WORK INSTRUCTIONS ::
Only the lines that include "makes" should be copied from the data below.

==============================

/-- R64: WIDTH, HEIGHT and DEPTH change only by a WRCSR in IDLE or by reset, so not during a request. -/
def Obligations.ConfigurationFixedDuringRequest : Prop :=
  ∀ s t : State, step s = .next t → ¬(t.width = s.width ∧ t.height = s.height ∧ t.depth = s.depth) →
    s.takesReset ∨ (s.fsm = .idle ∧ ∃ r v, s.takesCommand (.wrcsr r v))

/-- PIXCAP is a constant of the machine: no step, not even reset, changes it (R7, D12; its place in State is the model's
choice, log 9). -/
def Obligations.CapacityNeverChanges : Prop :=
  ∀ s t : State, step s = .next t → t.cfg = s.cfg

/-- R140: in DONE and in ERROR nothing of the request or its result changes until CLEAR or reset. -/
def Obligations.ResultFixedUntilClear : Prop :=
  ∀ s t : State, (s.fsm = .done ∨ s.fsm = .error) → step s = .next t → ¬s.takesCommand .clear → ¬s.takesReset →
    t = { s with input := s.input.tail, rsp := t.rsp, lanes := t.lanes }

/-- R23: PHASE goes 0, 1, 2, 3, 4, 0 by an accepted PUSH and is set to 0 by START, CLEAR and reset; nothing else changes
it. -/
def Obligations.PhaseAdvancesOnlyByPush : Prop :=
  ∀ s t : State, s.phase.toNat ≤ 4 → step s = .next t → t.phase ≠ s.phase →
    (s.fsm = .run ∧ (∃ v, s.takesCommand (.push v)) ∧ t.phase.toNat = (s.phase.toNat + 1) % 5) ∨
    (t.phase = 0#3 ∧ (s.takesCommand .start ∨ s.takesCommand .clear ∨ s.takesReset))

/-- R23: each accepted PUSH makes the number of bytes received, `5 * NGRP + PHASE`, one more, as long as NGRP has not
saturated. -/
def Obligations.PushCountsOneByte : Prop :=
  ∀ (s : State) (v : Byte), s.fsm = .run → s.phase.toNat ≤ 4 → s.ngrp.toNat < 2 ^ 64 - 1 →
    ∃ t, exec (.push v) s = .next t ∧
      5 * t.ngrp.toNat + t.phase.toNat = 5 * s.ngrp.toNat + s.phase.toNat + 1

/-- R25: at saturation END reports what it would with an exact count, InvalidBufferLength or ShapeMismatch, never a plane. -/
def Obligations.SaturatedCountNeverAssembles : Prop :=
  ∀ s : State, s.fsm = .run → s.ngrp.toNat = 2 ^ 64 - 1 →
    ∃ t, exec .endReq s = .next t ∧ t.fsm = .error ∧
      t.err = some (if s.phase = 0#3 then .shapeMismatch else .invalidBufferLength)

/-- R26: ERR is set only by END, on failure, and zeroed only by START, CLEAR and reset. -/
def Obligations.ErrorFlagWrittenOnlyByEnd : Prop :=
  ∀ s t : State, step s = .next t → t.err ≠ s.err →
    (s.takesCommand .endReq ∧ s.fsm = .run ∧ t.fsm = .error ∧ t.err.isSome = true) ∨
    (t.err = none ∧ (s.takesCommand .start ∨ s.takesCommand .clear ∨ s.takesReset))

/-- R59: RDCSR and RDPIX change no state and may be repeated: the second reading is the first. -/
def Obligations.ReadsAreIdempotent : Prop :=
  ∀ (s t : State) (i : Instr), ((∃ r, i = .rdcsr r) ∨ ∃ row col, i = .rdpix row col) → exec i s = .next t →
    t = { s with rsp := t.rsp } ∧ exec i t = .next t

/-- R157 with R34: after a step that ends in ERROR there is no plane, whole or partial, and every RDPIX is rejected. -/
def Obligations.NoPlaneAfterError : Prop :=
  ∀ s t : State, s.Inv → step s = .next t → t.fsm = .error →
    t.plane = none ∧
    ∀ row col, exec (.rdpix row col) t = .next { t with rsp := some ⟨false, 0#64⟩ }

/-- The invariant holds after reset, whatever the host presents next and whatever PIXCAP is. -/
def Obligations.ResetMeetsInvariant : Prop :=
  ∀ (c : Config) (inputs : List Input), State.Inv { State.reset with cfg := c, input := inputs }

/-- Every step keeps the invariant. -/
def Obligations.StepKeepsInvariant : Prop :=
  ∀ s t : State, s.Inv → step s = .next t → t.Inv

/-- R136: from every state of the invariant the step answers a next state, never a fault or a refusal. -/
def Obligations.StepNeverStops : Prop :=
  ∀ s : State, s.Inv → ∃ t, step s = .next t

/-- Whatever the host issues after reset, and whatever PIXCAP is, no run stops, and every state of it meets the
invariant. -/
def Obligations.EveryRunFromResetGoesOn : Prop :=
  ∀ (c : Config) (inputs : List Input) (n : Nat),
    ∃ t : State, Host.Core.run core n { State.reset with cfg := c, input := inputs } = .next t ∧ t.Inv

/-- R35 at one step: storage the spec calls unspecified is never observed. Two states that differ only there stay so, and
the step responds the same. It makes the values H holds at reset, after CLEAR and after an error immaterial (log 5,
log 6). -/
def Obligations.UnspecifiedStorageUnobservable : Prop :=
  ∀ s t s' : State, s.Inv → SameVisible s t → step s = .next s' → ∃ t', step t = .next t' ∧ SameVisible s' t'

/-- R35 and R181: nothing survives from one request to the next but WIDTH, HEIGHT and DEPTH. Two cores in IDLE with the same
configuration, whatever requests they served before, answer every later sequence of inputs alike. -/
def Obligations.OutcomeIndependentOfHistory : Prop :=
  ∀ (s t : State), s.Inv → t.Inv → s.fsm = .idle → t.fsm = .idle → s.width = t.width → s.height = t.height →
    s.depth = t.depth → s.cfg = t.cfg → s.input = t.input → s.rsp = t.rsp → s.lanes = t.lanes →
    ∀ n, ∃ s' t' : State, Host.Core.run core n s = .next s' ∧ Host.Core.run core n t = .next t' ∧
      s'.rsp = t'.rsp ∧ s'.lanes = t'.lanes ∧ s'.status = t'.status ∧ s'.ngrp = t'.ngrp ∧ s'.plane = t'.plane

/-- R97: what RUN holds after an accepted START and any commands but END, `B` being the bytes of the PUSH commands among
them, as long as NGRP has not saturated. -/
def Obligations.RunHoldsWhatWasPushed : Prop :=
  ∀ (s : State) (cs : List Instr) (rest : List Input) (B : List Byte),
    s.fsm = .idle → s.cfg.fits (s.width.toNat * s.height.toNat) = true →
    (∀ i ∈ cs, i.WellFormed ∧ i ≠ .endReq) →
    B = cs.filterMap (fun i => match i with | .push v => some v | _ => none) →
    B.length < 5 * (2 ^ 64 - 1) →
    s.input = issue .start :: cs.map issue ++ rest →
    ∃ t : State, Host.Core.run core (cs.length + 1) s = .next t ∧ t.fsm = .run ∧ t.input = rest ∧
      t.phase.toNat = B.length % 5 ∧ t.ngrp.toNat = B.length / 5 ∧
      (5 ≤ B.length → ∃ ps, unpack (B.take (5 * (B.length / 5))) = .ok ps ∧
        ∀ i, i < 4 * (B.length / 5) → s.cfg.holds i = true → Memory.read t.pix i = ps[i]?) ∧
      ∀ j, j < B.length % 5 → some (t.h.get j) = B[5 * (B.length / 5) + j]?

/-- R118: the commands carry out the functions. From IDLE, `CONVERT buf, w, h, d` is accepted command by command, and ends as
the reference function convert does: with the plane it returns, sample by sample, or with the error it returns. -/
def Obligations.CommandsCarryOutConvert : Prop :=
  ∀ (s : State) (buf : List Byte) (w h : Word32) (d : BitVec 8) (rest : List Input),
    s.fsm = .idle → s.cfg.fits (w.toNat * h.toNat) = true → buf.length < 5 * (2 ^ 64 - 1) →
    s.input = (convertCommands buf w h d).map issue ++ rest →
    (∀ k, k < (convertCommands buf w h d).length →
      ∃ (t : State) (x : Word64), Host.Core.run core (k + 1) s = .next t ∧ t.rsp = some ⟨true, x⟩) ∧
    ∃ t : State, Host.Core.run core (convertCommands buf w h d).length s = .next t ∧ t.input = rest ∧
      (∀ P, convert buf w h d = .ok P →
        t.fsm = .done ∧ t.rsp = some ⟨true, 0#64⟩ ∧
        ∀ r c : Word32, r.toNat < h.toNat → c.toNat < w.toNat → ∃ v : Pixel,
          P.sample? r.toNat c.toNat = some v ∧
          exec (.rdpix r c) t = .next { t with rsp := some ⟨true, BitVec.ofNat 64 v.toNat⟩ }) ∧
      ∀ e, convert buf w h d = .error e →
        t.fsm = .error ∧ t.err = some e ∧ t.rsp = some ⟨true, BitVec.ofNat 64 e.code.toNat⟩ ∧
        ∀ r c : Word32, exec (.rdpix r c) t = .next { t with rsp := some ⟨false, 0#64⟩ }

/-- R119 with R83: READPLANE in DONE yields the samples in row-major order, the plane needing no rearrangement. -/
def Obligations.ReadPlaneYieldsRowMajor : Prop :=
  ∀ (s : State) (p : Memory) (rest : List Input), s.Inv → s.fsm = .done → s.plane = some p →
    s.input = (readPlane s.width s.height).map issue ++ rest →
    ∀ k, k < s.width.toNat * s.height.toNat → ∃ (t : State) (v : Pixel),
      Host.Core.run core (k + 1) s = .next t ∧ Memory.read p k = some v ∧
      t.rsp = some ⟨true, BitVec.ofNat 64 v.toNat⟩ ∧ t.plane = s.plane
end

==============================

RESULT ::
/-- R23: each accepted PUSH makes the number of bytes received, `5 * NGRP + PHASE`, one more, as long as NGRP has not
the step responds the same. It makes the values H holds at reset, after CLEAR and after an error immaterial (log 5,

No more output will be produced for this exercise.